The oil fields of Allen County, Kentucky, with notes on the oil geology of adjoining counties

Bulletin 688




This report is based on a reconnaissance investigation of the oil field of Allen County, Ky., which was part of a broader study of the oil and gas fields of Kentucky, Tennessee, and Alabama, on which a general report is planned. Most of the field work was done by Mr. Mather, who spent three and a half weeks in and around the county. Mr. Shaw visited Scottsville, the county seat of Allen County, a few years ago and spent a few days in that vicinity at the beginning of the recent field work, which extended from the middle of April to the middle of May, 1917 He prepared also the first draft of the report and reviewed the literature, including reports in oil and gas journals.
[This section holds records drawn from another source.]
-- ==== Sys2Proof/Syntax.lean ====
section
/-! DEFINITION. The abstract syntax of 00_scope.md R11. A literal is a `Byte` and a register is one of 12 names, so
every term of `Instr` is a valid Instruction ("Every such triple is a valid Instruction; there is no other validity
condition", 30_encoding.md R46). -/

namespace Sys2Proof

/-- `Op ::= MOV | ADD | SUB`. -/
inductive Op where
  | mov | add | sub
  deriving DecidableEq, Repr

/-- The 8 stored registers (10_state.md R13). -/
inductive ByteReg where
  | ah | al | bh | bl | ch | cl | dh | dl
  deriving DecidableEq, Repr

/-- The 4 wide views (10_state.md R14). -/
inductive WideReg where
  | ax | bx | cx | dx
  deriving DecidableEq, Repr

/-- `RegName ::= ByteReg | WideReg`, the 12 names (10_state.md R16). -/
inductive RegName where
  | byte (r : ByteReg)
  | wide (w : WideReg)
  deriving DecidableEq, Repr

/-- `Src ::= Reg(RegName) | Lit(n), 0 <= n <= 255`. -/
inductive Src where
  | reg (n : RegName)
  | lit (v : Byte)
  deriving DecidableEq, Repr

/-- A typed Instruction `{op, dest, src}`: one constructor per row of the opcode map (30_encoding.md R62), the
operation in format RR (register source) or RI (literal source). -/
inductive Instr where
  | movRR (rd rs : RegName)
  | movRI (rd : RegName) (imm : Byte)
  | addRR (rd rs : RegName)
  | addRI (rd : RegName) (imm : Byte)
  | subRR (rd rs : RegName)
  | subRI (rd : RegName) (imm : Byte)
  deriving DecidableEq, Repr

/-- The three error kinds of the decoder (60_exceptions.md R102). -/
inductive DecodeError where
  | unknownRegister
  | invalidLiteral
  | malformedLine
  deriving DecidableEq, Repr

end Sys2Proof
end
The purpose of the field work was to investigate the geology of the county, particularly the structure or lay of the oil-bearing strata and the results of drilling to date. Structural conditions in the producing fields were determined by running level lines to the wells and correlating the data recorded in the well logs generously furnished by the operators. Traverses were made of outcrops, and observations of the dip and strike were made in different parts of the county. Lack of a topographic base map and of time and funds for making an accurate topographic survey render the results of the work somewhat incomplete, but it is hoped they will form a valuable contribution to the knowledge of the geology of this relatively little known region, for little detailed geologic work has been done heretofore within 50 miles of Scottsville.

The dips are generally too low to be read by the clinometer, but in some localities unmistakable dips can be observed in extensive outcrops along creek banks and can be measured with a level or hand transit. Few of the beds of this region can be followed any considerable distance, though by means of fossils the stratigraphic position of beds outcropping many miles apart can be determined within a few feet. The black shale is the best horizon marker, but it outcrops in only a few places and is reached in only a few wells outside the oil fields.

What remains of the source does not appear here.